Posted this on Github too, but thought it may be better placed here for discussion:

This is a very interesting topic that plagues every node system:
On one hand, having the links helps a lot with making clear what goes where and what is what - in a way it’s the main point of a visual language, on the other hand, the links themselves get in the way fast, and creating elaborate layouts with them is a pain to maintain.

One idea I had in the past was, to have a kind of a 2.5-D canvas metaphor, where you can put longer cables/links “in the background” (under the floor, in the wall if you want an image), but make them more prominent with a shortcut. So a kind of “depth” so to say, that still allows you instantly to see where things go.

I always imagined the links to look a bit like holes (bigger empty circles) with the link going into them halfways to suggest the “underground” nature of them, similar to TobyKs screenshots above.
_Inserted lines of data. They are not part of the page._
-- ==== Sys2Proof/Machine/Stack.lean ====
section
/-! DEFINITION. The stack instructions: push, pop, swap, dup (41_stack.md R91 to R94). -/

namespace Sys2Proof.Machine

/-- A push of one word: StackOverflow when the stack is full. -/
def pushWord (w : Word) (s : State) : Result :=
  if stackFull s then raise .stackOverflow (.depth s.stack.length) s
  else completeWith (w :: s.stack) s

/-- `push` (R91). -/
def execPush (o : Operand) (s : State) : Result :=
  match valueOf o with
  | none => raise .invalidOperand (.operand o) s
  | some v => pushWord v s

/-- `pop` (R92). -/
def execPop (_o : Operand) (s : State) : Result :=
  withTop s fun _ rest => completeWith rest s

/-- `swap` (R93). -/
def execSwap (_o : Operand) (s : State) : Result :=
  withTwo s fun a b rest => completeWith (a :: b :: rest) s

/-- `dup` (R94). -/
def execDup (_o : Operand) (s : State) : Result :=
  withTop s fun w _ => pushWord w s

end Sys2Proof.Machine
end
Or they could be triangles (wich is unused as a symbol in VVVV ATM AFAIK) and could be pointing “outwards” for the “inputs” and “inwards” for the “outputs” like this:

image

One thing some virtual patching environments use in a musical context is, to make the links fully visible at the ends but fade the center out to something rather subtle when they are longer than a certain threshold. That does not solve the issue completely, but makes it at least less prominent and much easier to ignore.

Another solution I saw in such environments is to only make the links connected to currently selected nodes fully opaque or highlight them in a specific style to make them stand out.
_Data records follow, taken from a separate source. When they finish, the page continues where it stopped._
-- ==== Sys2Proof/Machine/Dispatch.lean ====
section
/-! DEFINITION. Dispatch: one arm per instruction (40_engine_step.md R86). -/

namespace Sys2Proof.Machine

/-- `Exec(op, opnd)` (R86). -/
def exec (i : Instr) (s : State) : Host.Outcome State Fault Refusal :=
  match i with
  | .push o => Sys2Proof.Machine.execPush o s
  | .pop o => Sys2Proof.Machine.execPop o s
  | .fadd o => Sys2Proof.Machine.execFadd o s
  | .fsub o => Sys2Proof.Machine.execFsub o s
  | .fmul o => Sys2Proof.Machine.execFmul o s
  | .fdiv o => Sys2Proof.Machine.execFdiv o s
  | .iadd o => Sys2Proof.Machine.execIadd o s
  | .isub o => Sys2Proof.Machine.execIsub o s
  | .imul o => Sys2Proof.Machine.execImul o s
  | .idiv o => Sys2Proof.Machine.execIdiv o s
  | .inc o => Sys2Proof.Machine.execInc o s
  | .dec o => Sys2Proof.Machine.execDec o s
  | .swap o => Sys2Proof.Machine.execSwap o s
  | .dup o => Sys2Proof.Machine.execDup o s
  | .cmp o => Sys2Proof.Machine.execCmp o s
  | .jmp o => Sys2Proof.Machine.execJmp o s
  | .je o => Sys2Proof.Machine.execJe o s
  | .jne o => Sys2Proof.Machine.execJne o s
  | .jg o => Sys2Proof.Machine.execJg o s
  | .jl o => Sys2Proof.Machine.execJl o s
  | .jge o => Sys2Proof.Machine.execJge o s
  | .jle o => Sys2Proof.Machine.execJle o s
  | .dmp o => Sys2Proof.Machine.execDmp o s
  | .nop o => Sys2Proof.Machine.execNop o s
  | .label o => Sys2Proof.Machine.execLabel o s
  | .native o => Sys2Proof.Machine.execNative o s
  | .halt o => Sys2Proof.Machine.execHalt o s

end Sys2Proof.Machine
end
I personally think that having a way to make visible where things go is important, since like with the current pads, it can be hard to track down where stuff goes otherwise or it needs a search, which is pretty disconnected and awkward/non-visual for an explicitly visual language.
Then you are back to variables in code and lose the instant visual flow…!

This could also do away with having to name them, which in itself can become a pain when you have many of them.

Cheers,

Tom

I totally support the suggestion to have invisible links, but I don’t think it should be solved by a metaphor of a link going to the back of a patch.
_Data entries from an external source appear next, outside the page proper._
-- ==== Sys2Proof/Laws/Exec.lean ====
section
/-! SUPPORT. What an instruction can do, said once: `Effect s i t` lists the shapes of the next
state, and `exec_effect` says every instruction has one of them. Invariants follow by cases on
`Effect`, without unfolding `exec`. -/

namespace Sys2Proof.Machine

/-- The next states instruction `i` can reach from `s`. -/
inductive Effect (s : State) : Instr → State → Prop where
  /-- A fault was taken (60_exceptions.md R132). -/
  | faulted (i : Instr) (k : FaultKind) (info : FaultInfo) : Effect s i (enterFault k info s)
  /-- An instruction other than `cmp` that moves words replaced the top `removed` of them by `new`,
  within the capacity, and `ip` advanced. -/
  | stacked (i : Instr) (removed : Nat) (new : List Word)
      (use : stackUse i = some (removed, new.length)) (moves : 0 < removed + new.length)
      (notCmp : ∀ o, i ≠ .cmp o) (enough : removed ≤ s.stack.length)
      (fits : ∀ n, s.stackDepth = some n → s.stack.length ≤ n →
        (new ++ s.stack.drop removed).length ≤ n) :
      Effect s i (advance (s.withStack (new ++ s.stack.drop removed)))
  /-- `cmp` consumed its operands and wrote the flags. -/
  | compared (o : Operand) (a b : Word) (x y : Int) (rest : List Word)
      (stack_eq : s.stack = b :: a :: rest) (values : comparable a b = some (x, y)) :
      Effect s (.cmp o) (advance ((s.withFlags (compareFlags x y s.flags)).withStack rest))
  /-- `dmp` appended the top word to the output. -/
  | output (o : Operand) (w : Word) (rest : List Word) (stack_eq : s.stack = w :: rest) :
      Effect s (.dmp o) (advance (s.withOut (s.out ++ [w])))
  /-- A jump was taken. -/
  | jumped (i : Instr) (target : Word) (jump : (∃ o, i = .jmp o) ∨ isCondJump i = true)
      (has : targetOf i.operand = some target) : Effect s i (s.withIp target)
  /-- `nop`, `label` or a conditional jump that is not taken only advanced `ip`. -/
  | advanced (i : Instr)
      (quiet : (∃ o, i = .nop o) ∨ (∃ o, i = .label o) ∨
        (isCondJump i = true ∧ ∃ t, targetOf i.operand = some t)) :
      Effect s i (advance s)
  /-- `halt`. -/
  | halted (o : Operand) :
      Effect s (.halt o) (((advance s).withHaltFlag true).withRunState .halted)
  /-- The host returned a stack to `native`. -/
  | answered (o : Operand) (stack : List Word) :
      Effect s (.native o)
        (advance ((s.withHostDraw (s.hostDraw + 1)).withStack (boundStack s.stackDepth stack)))
  /-- The host never returns: the run stays in this instruction. -/
  | waiting (o : Operand) : Effect s (.native o) s

/-- A result that is a next state of one of the shapes of `Effect`. -/
def HasEffect (s : State) (i : Instr) (r : Result) : Prop := ∃ t, r = .next t ∧ Effect s i t

theorem raise_effect (s : State) (i : Instr) (k : FaultKind) (info : FaultInfo) :
    HasEffect s i (raise k info s) := ⟨_, rfl, .faulted i k info⟩

/-- Completing with some words of the top replaced by no more than were there. -/
theorem completeWith_effect (s : State) (i : Instr) (removed : Nat) (new : List Word)
    (use : stackUse i = some (removed, new.length)) (moves : 0 < removed + new.length)
    (notCmp : ∀ o, i ≠ .cmp o) (enough : removed ≤ s.stack.length) (shrinks : new.length ≤ removed) :
    HasEffect s i (completeWith (new ++ s.stack.drop removed) s) :=
  ⟨_, rfl, .stacked i removed new use moves notCmp enough fun n _ hn => by
    simp only [List.length_append, List.length_drop]; omega⟩

theorem pushWord_effect (s : State) (i : Instr) (w : Word) (use : stackUse i = some (0, 1))
    (notCmp : ∀ o, i ≠ .cmp o) : HasEffect s i (pushWord w s) := by
  unfold pushWord
  split
  · exact raise_effect _ _ _ _
  · rename_i hfull
    refine ⟨_, rfl, .stacked i 0 [w] use (by simp) notCmp (Nat.zero_le _) fun n hn hle => ?_⟩
    have : s.stack.length ≠ n := fun e => hfull ((stackFull_iff s).mpr (e ▸ hn))
    simp only [List.length_append, List.length_drop, List.length_cons, List.length_nil]
    omega

/-- A binary ALU instruction's end, with its two operands still on the stack. -/
theorem finishAlu_effect (s : State) (i : Instr) (b a : Word) (rest : List Word)
    (r : Option Word) (hs : s.stack = b :: a :: rest) (use : stackUse i = some (2, 1))
    (notCmp : ∀ o, i ≠ .cmp o) : HasEffect s i (finishAlu rest r s) := by
  cases r with
  | none => exact raise_effect _ _ _ _
  | some w =>
    have h := completeWith_effect s i 2 [w] use (by simp) notCmp (by simp [hs]) (by simp)
    rw [hs] at h
    exact h

theorem floatBinary_effect (s : State) (i : Instr) (op : FloatVal → FloatVal → Option Word)
    (use : stackUse i = some (2, 1)) (notCmp : ∀ o, i ≠ .cmp o) :
    HasEffect s i (floatBinary op s) := by
  unfold floatBinary
  rcases withTwo_cases s _ with ⟨-, h⟩ | ⟨b, a, rest, hs, h⟩ <;> rw [h]
  · exact raise_effect _ _ _ _
  · split
    · exact finishAlu_effect s i b a rest _ hs use notCmp
    · exact raise_effect _ _ _ _

theorem intBinary_effect (s : State) (i : Instr) (op : Int → Int → Option Int)
    (use : stackUse i = some (2, 1)) (notCmp : ∀ o, i ≠ .cmp o) :
    HasEffect s i (intBinary op s) := by
  unfold intBinary
  rcases withTwo_cases s _ with ⟨-, h⟩ | ⟨b, a, rest, hs, h⟩ <;> rw [h]
  · exact raise_effect _ _ _ _
  · split
    · exact finishAlu_effect s i b a rest _ hs use notCmp
    · exact raise_effect _ _ _ _

theorem stepTop_effect (s : State) (i : Instr) (f : Word → Option Word)
    (use : stackUse i = some (1, 1)) (notCmp : ∀ o, i ≠ .cmp o) : HasEffect s i (stepTop f s) := by
  unfold stepTop
  rcases withTop_cases s _ with ⟨-, h⟩ | ⟨w, rest, hs, h⟩ <;> rw [h]
  · exact raise_effect _ _ _ _
  · split
    · rename_i v _
      have h := completeWith_effect s i 1 [v] use (by simp) notCmp (by simp [hs]) (by simp)
      rw [hs] at h
      exact h
    · exact raise_effect _ _ _ _

/-- A jump is taken, or, when it is conditional, falls through. -/
theorem jumpWhen_effect (s : State) (i : Instr) (taken : Bool)
    (jump : (∃ o, i = .jmp o) ∨ isCondJump i = true) (falls : taken = false → isCondJump i = true) :
    HasEffect s i (jumpWhen taken i.operand s) := by
  unfold jumpWhen
  split
  · exact raise_effect _ _ _ _
  · rename_i t ht
    cases taken with
    | true => exact ⟨_, rfl, .jumped i t jump ht⟩
    | false => exact ⟨_, rfl, .advanced i (.inr (.inr ⟨falls rfl, t, ht⟩))⟩

theorem execPush_effect (s : State) (o : Operand) : HasEffect s (.push o) (execPush o s) := by
  unfold execPush
  split
  · exact raise_effect _ _ _ _
  · exact pushWord_effect _ _ _ rfl (fun _ => Instr.noConfusion)

theorem execPop_effect (s : State) (o : Operand) : HasEffect s (.pop o) (execPop o s) := by
  unfold execPop
  rcases withTop_cases s _ with ⟨-, h⟩ | ⟨w, rest, hs, h⟩ <;> rw [h]
  · exact raise_effect _ _ _ _
  · have h := completeWith_effect s (.pop o) 1 [] rfl (by decide) (fun _ => Instr.noConfusion)
      (by simp [hs]) (by decide)
    rw [hs] at h
    exact h

theorem execSwap_effect (s : State) (o : Operand) : HasEffect s (.swap o) (execSwap o s) := by
  unfold execSwap
  rcases withTwo_cases s _ with ⟨-, h⟩ | ⟨b, a, rest, hs, h⟩ <;> rw [h]
  · exact raise_effect _ _ _ _
  · have h := completeWith_effect s (.swap o) 2 [a, b] rfl (by simp)
      (fun _ => Instr.noConfusion) (by simp [hs]) (by simp)
    rw [hs] at h
    exact h

theorem execDup_effect (s : State) (o : Operand) : HasEffect s (.dup o) (execDup o s) := by
  unfold execDup
  rcases withTop_cases s _ with ⟨-, h⟩ | ⟨w, rest, hs, h⟩ <;> rw [h]
  · exact raise_effect _ _ _ _
  · exact pushWord_effect _ _ _ rfl (fun _ => Instr.noConfusion)

theorem execCmp_effect (s : State) (o : Operand) : HasEffect s (.cmp o) (execCmp o s) := by
  unfold execCmp
  rcases withTwo_cases s _ with ⟨-, h⟩ | ⟨b, a, rest, hs, h⟩ <;> rw [h]
  · exact raise_effect _ _ _ _
  · split
    · rename_i x y hxy
      exact ⟨_, rfl, .compared o a b x y rest hs hxy⟩
    · exact raise_effect _ _ _ _

theorem execDmp_effect (s : State) (o : Operand) : HasEffect s (.dmp o) (execDmp o s) := by
  unfold execDmp
  rcases withTop_cases s _ with ⟨-, h⟩ | ⟨w, rest, hs, h⟩ <;> rw [h]
  · exact raise_effect _ _ _ _
  · exact ⟨_, rfl, .output o w rest hs⟩

theorem execNative_effect (s : State) (o : Operand) : HasEffect s (.native o) (execNative o s) := by
  unfold execNative
  split
  · exact raise_effect _ _ _ _
  · split
    · exact raise_effect _ _ _ _
    · unfold applyAnswer
      split
      · exact ⟨_, rfl, .answered o _⟩
      · exact raise_effect _ _ _ _
      · exact ⟨_, rfl, .waiting o⟩

/-- Every instruction answers a next state of one of the shapes of `Effect`. -/
theorem exec_effect (i : Instr) (s : State) : HasEffect s i (exec i s) := by
  cases i with
  | push o => exact execPush_effect s o
  | pop o => exact execPop_effect s o
  | fadd o => exact floatBinary_effect s _ _ rfl fun _ => Instr.noConfusion
  | fsub o => exact floatBinary_effect s _ _ rfl fun _ => Instr.noConfusion
  | fmul o => exact floatBinary_effect s _ _ rfl fun _ => Instr.noConfusion
  | fdiv o => exact floatBinary_effect s _ _ rfl fun _ => Instr.noConfusion
  | iadd o => exact intBinary_effect s _ _ rfl fun _ => Instr.noConfusion
  | isub o => exact intBinary_effect s _ _ rfl fun _ => Instr.noConfusion
  | imul o => exact intBinary_effect s _ _ rfl fun _ => Instr.noConfusion
  | idiv o => exact intBinary_effect s _ _ rfl fun _ => Instr.noConfusion
  | inc o => exact stepTop_effect s _ _ rfl fun _ => Instr.noConfusion
  | dec o => exact stepTop_effect s _ _ rfl fun _ => Instr.noConfusion
  | swap o => exact execSwap_effect s o
  | dup o => exact execDup_effect s o
  | cmp o => exact execCmp_effect s o
  | jmp o => exact jumpWhen_effect s (.jmp o) _ (.inl ⟨o, rfl⟩) (fun h => Bool.noConfusion h)
  | je o => exact jumpWhen_effect s (.je o) _ (.inr rfl) fun _ => rfl
  | jne o => exact jumpWhen_effect s (.jne o) _ (.inr rfl) fun _ => rfl
  | jg o => exact jumpWhen_effect s (.jg o) _ (.inr rfl) fun _ => rfl
  | jl o => exact jumpWhen_effect s (.jl o) _ (.inr rfl) fun _ => rfl
  | jge o => exact jumpWhen_effect s (.jge o) _ (.inr rfl) fun _ => rfl
  | jle o => exact jumpWhen_effect s (.jle o) _ (.inr rfl) fun _ => rfl
  | dmp o => exact execDmp_effect s o
  | nop o => exact ⟨_, rfl, .advanced _ (.inl ⟨o, rfl⟩)⟩
  | label o => exact ⟨_, rfl, .advanced _ (.inr (.inl ⟨o, rfl⟩))⟩
  | native o => exact execNative_effect s o
  | halt o => exact ⟨_, rfl, .halted o⟩

/-- The inversion: from an answer to its shape. -/
theorem effect_of_exec {i : Instr} {s t : State} (h : exec i s = .next t) : Effect s i t := by
  obtain ⟨u, hu, he⟩ := exec_effect i s
  rw [hu] at h
  cases h
  exact he

/-- What a step can do: it is taken only from a Running state, and halts past the end, faults on an
illegal slot, or runs the fetched instruction. -/
theorem step_next_cases {s t : State} (h : step s = .next t) :
    s.runState = .running ∧
      ((fetch s = .pastEnd ∧ t = s.withRunState .halted) ∨
        (∃ bytes, fetch s = .illegal bytes ∧
          t = enterFault .invalidEncoding (.slotBytes bytes) s) ∨
        ∃ i, fetch s = .instr i ∧ exec i s = .next t) := by
  unfold step at h
  rcases hr : s.runState <;> simp only [hr, reduceCtorEq] at h
  refine ⟨rfl, ?_⟩
  rcases hf : fetch s with _ | bytes | i <;> simp only [hf] at h
  · cases h; exact .inl ⟨rfl, rfl⟩
  · cases h; exact .inr (.inl ⟨bytes, rfl, rfl⟩)
  · exact .inr (.inr ⟨i, rfl, h⟩)

/-- A Running state always has a next state. -/
theorem step_of_running (s : State) (h : s.runState = .running) : ∃ t, step s = .next t := by
  unfold step
  simp only [h]
  rcases fetch s with _ | bytes | i
  · exact ⟨_, rfl⟩
  · exact ⟨_, rfl⟩
  · obtain ⟨t, ht, -⟩ := exec_effect i s
    exact ⟨t, ht⟩

end Sys2Proof.Machine
end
It clashes with the metaphor or the definitions being the back side of the application, which is already well established as an introduction of the definitions side, and I think every one who is teaching VL and vvvv is using this metaphor.

Well, on the other hand, invisible links with no way to make them visible go very strongly against the grain of a visual language, metaphor or not (forget the metaphor if you don’t like it).

I personally found it a pain to track down pads in example scenes that make heavy use of them.
As a beginner, they feel totally disconnected.

And when I tried to use them myself, after about 10 of them it started to feel awkward, both in cluttering the node browser and in coming up with clear and unique names in a node browser that already has a million of nodes.

I’d love if I could see the connections if I select the pad.

Select a pad, hit crtl + f, “step through” pads by hitting return.

1 Like

Thanks, but that is only slightly better than searching for them, if at all.

The whole point of VVVV is the “visual” part. If it goes too far back to a code editor (where I would also do a search or step through “where is this variable used” kind of things) then it is leaving behind it’s main reason for existing.

Gamma is already rather heavy on the not purely visual side (compared with Houdini or Tooll3 or Cables.gl) so IMO it is a dangerous slope to go down without having ways to get things back into the node/links/visual side.

A shortcut to “reveal” hidden links could go a long way.
As could showing links when a pad or “local variable” is selected, which I find the more organic way, since I don’t need to remember even more shortcuts.